What the task asks
Among the lines below, take the one holding "2 ^ 32 / 2 ^ k)", the one holding "let tiny := decide", and all lines between them. Set them down exactly.

Stored data entries:
# # # #

-- ==== Sys2Proof/Machine/Numbers.lean ====
section
/-!
DEFINITION. Number formats (R151-R155), rounding (R156-R158), conversions (R159), exact sums and products with their special
cases (R152, R158, R161), and integer elements (R154, R186).
-/
namespace Sys2Proof.Machine

/-! ### Formats and values -/

/-- What a format does beyond its largest finite value (Table 06.1, R157). -/
inductive TopKind where
  /-- Infinities and NaNs in the top exponent. -/
  | ieee
  /-- E4M3: no infinity, one NaN code. -/
  | oneNaN
  /-- E2M1: neither. -/
  | finite
deriving DecidableEq, Repr

/-- A floating-point format (Table 06.1). -/
structure Format where
  width : Nat
  expBits : Nat
  fracBits : Nat
  bias : Nat
  emax : Int
  top : TopKind
deriving DecidableEq, Repr

def fp32 : Format := { width := 32, expBits := 8, fracBits := 23, bias := 127, emax := 127, top := .ieee }
def fp16 : Format := { width := 16, expBits := 5, fracBits := 10, bias := 15, emax := 15, top := .ieee }
def bf16 : Format := { width := 16, expBits := 8, fracBits := 7, bias := 127, emax := 127, top := .ieee }
def e4m3 : Format := { width := 8, expBits := 4, fracBits := 3, bias := 7, emax := 8, top := .oneNaN }
def e5m2 : Format := { width := 8, expBits := 5, fracBits := 2, bias := 15, emax := 15, top := .ieee }
def e2m1 : Format := { width := 4, expBits := 2, fracBits := 1, bias := 1, emax := 2, top := .finite }

/-- The least normal exponent. -/
def Format.emin (F : Format) : Int := 1 - F.bias
/-- The exponent of the least significand bit of subnormals. -/
def Format.qmin (F : Format) : Int := F.emin - F.fracBits
/-- The magnitude code of the largest finite value. -/
def Format.maxCode (F : Format) : Nat :=
  match F.top with
  | .ieee => (2 ^ F.expBits - 1) * 2 ^ F.fracBits - 1
  | .oneNaN => 2 ^ (F.width - 1) - 2
  | .finite => 2 ^ (F.width - 1) - 1
/-- The magnitude code of infinity, where there is one. -/
def Format.infCode (F : Format) : Nat := (2 ^ F.expBits - 1) * 2 ^ F.fracBits
/-- The canonical NaN (Table 06.1); E2M1 has none, and a NaN becomes 0 there (R157). -/
def Format.nanCode (F : Format) : Nat :=
  match F.top with
  | .ieee => F.infCode + 2 ^ (F.fracBits - 1)
  | .oneNaN => 2 ^ (F.width - 1) - 1
  | .finite => 0

/-- A number: a NaN, an infinity, or (−1)^neg × m × 2^e, a zero with its sign when m is 0. -/
inductive Num where
  | nan (signalling : Bool)
  | inf (neg : Bool)
  | fin (neg : Bool) (m : Nat) (e : Int)
deriving DecidableEq, Repr

/-- The number that an encoding holds (R151, R152). -/
def Format.decode (F : Format) (w : Nat) : Num :=
  let neg := w.testBit (F.width - 1)
  let mag := w % 2 ^ (F.width - 1)
  let ex := mag / 2 ^ F.fracBits
  let fr := mag % 2 ^ F.fracBits
  let special := match F.top with
    | .ieee => ex == 2 ^ F.expBits - 1
    | .oneNaN => mag == 2 ^ (F.width - 1) - 1
    | .finite => false
  if special then
    match F.top with
    | .ieee => if fr = 0 then .inf neg else .nan (!fr.testBit (F.fracBits - 1))
    | _ => .nan false
  else if ex = 0 then .fin neg fr F.qmin
  else .fin neg (2 ^ F.fracBits + fr) (ex - F.bias - F.fracBits)

/-- The value of an E8M0 scale (R153). -/
def scaleOf (w : Nat) : Num := if w % 256 = 255 then .nan false else .fin false 1 (w % 256 - 127)

/-- Whether a number is a NaN. -/
def Num.isNaN : Num → Bool
  | .nan _ => true
  | _ => false
/-- NV for a signalling NaN (R152). -/
def Num.signal : Num → FlagSet
  | .nan true => flagNV
  | _ => 0
/-- The number with its sign inverted. -/
def Num.negate : Num → Num
  | .nan s => .nan s
  | .inf n => .inf (!n)
  | .fin n m e => .fin (!n) m e
/-- The magnitude of a number. -/
def Num.abs : Num → Num
  | .nan s => .nan s
  | .inf _ => .inf false
  | .fin _ m e => .fin false m e

/-! ### Rounding (R156-R158) -/

/-- Rounding modes, by the codes of Table 06.4; SR carries its random word (R165). -/
inductive Mode where
  | rne
  | rtz
  | rdn
  | rup
  | sr (r : BitVec 32)
deriving DecidableEq, Repr

/-- The mode of a code of Table 06.4; a code that the table does not list, which no CSRW admits, rounds to nearest. -/
def modeOf (code : Nat) (random : BitVec 32) : Mode :=
  match code with
  | 2 => .rtz
  | 3 => .rdn
  | 4 => .rup
  | 5 => .sr random
  | _ => .rne

/-- A magnitude to be rounded: m × 2^e, or with sticky a value strictly between it and the next multiple of 2^e. -/
structure Exact where
  m : Nat
  e : Int
  sticky : Bool
deriving DecidableEq, Repr

/-- The exponent of the leading bit of a positive magnitude. -/
def Exact.top (x : Exact) : Int := x.e + (Nat.log2 x.m : Int)

/-- A magnitude in units of 2^q: the units just below or at it, the part left over in units of 2^-k, k, and whether it is on
the grid of 2^q. -/
def Exact.split (x : Exact) (q : Int) : Nat × Nat × Nat × Bool :=
  if q ≤ x.e then (x.m * 2 ^ (x.e - q).toNat, 0, 0, !x.sticky)
  else
    let k := (q - x.e).toNat
    (x.m / 2 ^ k, x.m % 2 ^ k, k, decide (x.m % 2 ^ k = 0) && !x.sticky)

/-- Whether a magnitude off the grid goes up to the next unit (Table 06.4). -/
def roundUp (mode : Mode) (neg : Bool) (units rest k : Nat) (sticky : Bool) : Bool :=
  match mode with
  | .rne => decide (2 * rest > 2 ^ k) || (decide (2 * rest = 2 ^ k) && (sticky || units % 2 == 1))
  | .rtz => false
  | .rdn => neg
  | .rup => !neg
  | .sr r => decide (r.toNat < rest * 2 ^ 32 / 2 ^ k)

/-- A magnitude rounded to units of 2^q, and whether it changed. -/
def Exact.toUnits (x : Exact) (mode : Mode) (neg : Bool) (q : Int) : Nat × Bool :=
  let (u, rest, k, exact) := x.split q
  if exact then (u, false) else (if roundUp mode neg u rest k x.sticky then u + 1 else u, true)

/-- The magnitude code of units × 2^q, where q is the exponent of the last significand bit. -/
def Format.codeOf (F : Format) (units : Nat) (q : Int) : Nat :=
  if units < 2 ^ F.fracBits then units
  else
    let units' := if units = 2 ^ (F.fracBits + 1) then 2 ^ F.fracBits else units
    let q' := if units = 2 ^ (F.fracBits + 1) then q + 1 else q
    (q' - F.qmin + 1).toNat * 2 ^ F.fracBits + (units' - 2 ^ F.fracBits)

/-- A magnitude code with its sign. -/
def Format.signed (F : Format) (neg : Bool) (code : Nat) : Nat := if neg then 2 ^ (F.width - 1) + code else code

/-- The result of an overflow (R157, Table 06.5). -/
def Format.overflow (F : Format) (mode : Mode) (sat neg : Bool) : Nat :=
  let largest := match mode with
    | .rne | .sr _ => false
    | .rtz => true
    | .rdn => !neg
    | .rup => neg
  if sat || largest then F.signed neg F.maxCode
  else
    match F.top with
    | .ieee => F.signed neg F.infCode
    | .oneNaN => F.nanCode
    | .finite => F.signed neg F.maxCode

/-- Rounds a non-zero magnitude with its sign to a format: the encoding and the flags (R156-R158). -/
def Format.roundExact (F : Format) (mode : Mode) (sat neg : Bool) (x : Exact) : Nat × FlagSet :=
  let q := max (x.top - F.fracBits) F.qmin
  let (u, inexact) := x.toUnits mode neg q
  let code := F.codeOf u q
  if code > F.maxCode then (F.overflow mode sat neg, flagOFNX)
  else
    let free := x.top - F.fracBits
    let (v, _) := x.toUnits mode neg free
    let tiny := decide (x.top < F.emin) && !(decide (x.top = F.emin - 1) && v == 2 ^ (F.fracBits + 1))
    (F.signed neg code, if inexact then (if tiny then flagUFNX else flagNX) else 0)

/-- Rounds a number to a format (R152, R156-R158). -/
def Format.round (F : Format) (mode : Mode) (sat : Bool) (x : Num) : Nat × FlagSet :=
  match x with
  | .nan s =>
    match F.top with
    | .finite => (F.nanCode, flagNV)
    | _ => (F.nanCode, flagIf s flagNV)
  | .inf neg =>
    match F.top with
    | .ieee => (F.signed neg F.infCode, 0)
    | .oneNaN => (if sat then F.signed neg F.maxCode else F.nanCode, flagNV)
    | .finite => (F.signed neg F.maxCode, flagNV)
  | .fin neg m e =>
    if m = 0 then (F.signed neg 0, 0) else F.roundExact mode sat neg { m := m, e := e, sticky := false }

/-! ### Exact arithmetic -/

/-- The signed integer of a finite number in units of 2^e', where e' is at most its exponent. -/
def scaled (neg : Bool) (m : Nat) (e e' : Int) : Int :=
  let v : Int := (m * 2 ^ (e - e').toNat : Nat)
  if neg then -v else v

/-- The number of a signed integer in units of 2^e; zero has the given sign. -/
def numOf (v : Int) (e : Int) (zeroNeg : Bool) : Num :=
  if v = 0 then .fin zeroNeg 0 0 else .fin (decide (v < 0)) v.natAbs e

/-- The exact sum with its sign of zero (R158) and NV (R161). -/
def addNum (rdn : Bool) (a b : Num) : Num × FlagSet :=
  match a, b with
  | .nan _, _ | _, .nan _ => (.nan false, a.signal ||| b.signal)
  | .inf n, .inf k => if n = k then (.inf n, 0) else (.nan false, flagNV)
  | .inf n, _ => (.inf n, 0)
  | _, .inf n => (.inf n, 0)
  | .fin n m e, .fin k l f =>
    if m = 0 ∧ l = 0 then (.fin (if n = k then n else rdn) 0 0, 0)
    else
      let g := min e f
      (numOf (scaled n m e g + scaled k l f g) g rdn, 0)

/-- The exact product with NV for 0 × ∞ (R158, R161). -/
def mulNum (a b : Num) : Num × FlagSet :=
  match a, b with
  | .nan _, _ | _, .nan _ => (.nan false, a.signal ||| b.signal)
  | .inf n, .inf k => (.inf (n != k), 0)
  | .inf n, .fin k m _ => if m = 0 then (.nan false, flagNV) else (.inf (n != k), 0)
  | .fin k m _, .inf n => if m = 0 then (.nan false, flagNV) else (.inf (n != k), 0)
  | .fin n m e, .fin k l f => (.fin (n != k) (m * l) (e + f), 0)

/-- Whether a mode is RDN, under which an exact zero sum is −0 (R158). -/
def Mode.isDown : Mode → Bool
  | .rdn => true
  | _ => false

/-- a × b + c, exact (R188). -/
def fmaNum (rdn : Bool) (a b c : Num) : Num × FlagSet :=
  let (p, f) := mulNum a b
  let (r, g) := addNum rdn p c
  (r, f ||| g)

/-- Rounds an exact result, with the flags raised on the way. -/
def Format.finish (F : Format) (mode : Mode) (sat : Bool) (r : Num × FlagSet) : Nat × FlagSet :=
  let (w, f) := F.round mode sat r.1
  (w, r.2 ||| f)

/-- Compares two numbers that are no NaN: less than, as values. -/
def numLt (a b : Num) : Bool :=
  match a, b with
  | .nan _, _ | _, .nan _ => false
  | .inf n, .inf k => n && !k
  | .inf n, _ => n
  | _, .inf n => !n
  | .fin n m e, .fin k l f => let g := min e f; decide (scaled n m e g < scaled k l f g)

/-- The order of VMIN and VMAX, with −0 below +0 (R187). -/
def numBelow (a b : Num) : Bool :=
  match a, b with
  | .fin n 0 _, .fin k 0 _ => n && !k
  | _, _ => numLt a b

/-- The exact sum of products, the same in every order (R166, R194, R310): a NaN among them, or infinities of both signs, which
raise NV, make it a NaN. That NV is raised beside a quiet NaN too is the model's choice (log 44). A sum of products that are all
−0 is −0, by the signs of the products (R158; DESIGN CHOICE, log 81: R313 says that a cleared unit contributes +0). -/
def sumNum (rdn : Bool) (l : List Num) : Num × FlagSet :=
  let both := l.contains (.inf true) && l.contains (.inf false)
  if both || l.any Num.isNaN then (.nan false, flagIf both flagNV)
  else
    match l with
    | [] => (.fin false 0 0, 0)
    | x :: rest => (rest.foldl (fun acc y => (addNum rdn acc y).1) x, 0)

/-- An accumulator plus the exact sum of products, each with the flags that it raised (R166, R194, R310). -/
def accumulate (rdn : Bool) (acc : Num) (products : List (Num × FlagSet)) : Num × FlagSet :=
  let (s, f) := sumNum rdn (products.map (·.1))
  let (r, g) := addNum rdn acc s
  (r, f ||| g ||| orFlags (products.map (·.2)))

/-! ### Integers (R154, R159) -/

/-- The value of an element of w bits. -/
def intOf (w : Nat) (signed : Bool) (v : Nat) : Int :=
  if signed && v.testBit (w - 1) then (v : Int) - 2 ^ w else v
/-- The least and greatest value of an integer type. -/
def intMin (w : Nat) (signed : Bool) : Int := if signed then -(2 ^ (w - 1)) else 0
def intMax (w : Nat) (signed : Bool) : Int := if signed then 2 ^ (w - 1) - 1 else 2 ^ w - 1
/-- The low w bits of an integer. -/
def wrapInt (w : Nat) (v : Int) : Nat := (v % (2 ^ w : Nat)).toNat
/-- An integer clamped to a type's range. -/
def clampInt (w : Nat) (signed : Bool) (v : Int) : Int := max (intMin w signed) (min (intMax w signed) v)
/-- An integer result: the low bits, or clamped (R186). -/
def intResult (w : Nat) (signed sat : Bool) (v : Int) : Nat := wrapInt w (if sat then clampInt w signed v else v)

/-- A number rounded to an integer type (R159). -/
def numToInt (w : Nat) (signed : Bool) (mode : Mode) (x : Num) : Nat × FlagSet :=
  match x with
  | .nan _ => (0, flagNV)
  | .inf n => (wrapInt w (if n then intMin w signed else intMax w signed), flagNV)
  | .fin neg m e =>
    let (u, inexact) := if m = 0 then (0, false) else ({ m := m, e := e, sticky := false } : Exact).toUnits mode neg 0
    let v : Int := if neg then -(u : Int) else u
    if v < intMin w signed then (wrapInt w (intMin w signed), flagNV)
    else if v > intMax w signed then (wrapInt w (intMax w signed), flagNV)
    else (wrapInt w v, flagIf inexact flagNX)

/-- The exact number of an integer. -/
def numOfInt (v : Int) : Num := numOf v 0 false

/-- A number to an E8M0 scale (R159). -/
def numToScale (x : Num) : Nat × FlagSet :=
  match x with
  | .nan _ | .inf _ => (0xFF, flagNV)
  | .fin _ m e =>
    if m = 0 then (0, flagUFNX &&& 0x02)
    else
      let t := e + (Nat.log2 m : Int)
      if t < -127 then (0, 0x02)
      else ((t + 127).toNat % 256, flagIf (m != 2 ^ Nat.log2 m) flagNX)

/-! ### Element types (Table 04.6) -/

/-- The width of an element type by its code. -/
def typeWidth (t : Nat) : Nat :=
  match t with
  | 0x0 => 64
  | 0x1 | 0x5 | 0xE => 4
  | 0x2 | 0x6 | 0xC | 0xD | 0xF => 8
  | 0x3 | 0x7 | 0xA | 0xB => 16
  | _ => 32

/-- The floating-point format of a type code. -/
def formatOf (t : Nat) : Option Format :=
  match t with
  | 0x9 => some fp32
  | 0xA => some fp16
  | 0xB => some bf16
  | 0xC => some e4m3
  | 0xD => some e5m2
  | 0xE => some e2m1
  | _ => none

/-- Whether an integer type is signed. -/
def typeSigned (t : Nat) : Bool := decide (t ≤ 4)

/-- The number that an element of a type holds. -/
def elementNum (t v : Nat) : Num :=
  match formatOf t with
  | some F => F.decode v
  | none => if t = 0xF then scaleOf v else numOfInt (intOf (typeWidth t) (typeSigned t) v)

end Sys2Proof.Machine
end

# # # #

Answer below
  | .sr r => decide (r.toNat < rest * 2 ^ 32 / 2 ^ k)

/-- A magnitude rounded to units of 2^q, and whether it changed. -/
def Exact.toUnits (x : Exact) (mode : Mode) (neg : Bool) (q : Int) : Nat × Bool :=
  let (u, rest, k, exact) := x.split q
  if exact then (u, false) else (if roundUp mode neg u rest k x.sticky then u + 1 else u, true)

/-- The magnitude code of units × 2^q, where q is the exponent of the last significand bit. -/
def Format.codeOf (F : Format) (units : Nat) (q : Int) : Nat :=
  if units < 2 ^ F.fracBits then units
  else
    let units' := if units = 2 ^ (F.fracBits + 1) then 2 ^ F.fracBits else units
    let q' := if units = 2 ^ (F.fracBits + 1) then q + 1 else q
    (q' - F.qmin + 1).toNat * 2 ^ F.fracBits + (units' - 2 ^ F.fracBits)

/-- A magnitude code with its sign. -/
def Format.signed (F : Format) (neg : Bool) (code : Nat) : Nat := if neg then 2 ^ (F.width - 1) + code else code

/-- The result of an overflow (R157, Table 06.5). -/
def Format.overflow (F : Format) (mode : Mode) (sat neg : Bool) : Nat :=
  let largest := match mode with
    | .rne | .sr _ => false
    | .rtz => true
    | .rdn => !neg
    | .rup => neg
  if sat || largest then F.signed neg F.maxCode
  else
    match F.top with
    | .ieee => F.signed neg F.infCode
    | .oneNaN => F.nanCode
    | .finite => F.signed neg F.maxCode

/-- Rounds a non-zero magnitude with its sign to a format: the encoding and the flags (R156-R158). -/
def Format.roundExact (F : Format) (mode : Mode) (sat neg : Bool) (x : Exact) : Nat × FlagSet :=
  let q := max (x.top - F.fracBits) F.qmin
  let (u, inexact) := x.toUnits mode neg q
  let code := F.codeOf u q
  if code > F.maxCode then (F.overflow mode sat neg, flagOFNX)
  else
    let free := x.top - F.fracBits
    let (v, _) := x.toUnits mode neg free
    let tiny := decide (x.top < F.emin) && !(decide (x.top = F.emin - 1) && v == 2 ^ (F.fracBits + 1))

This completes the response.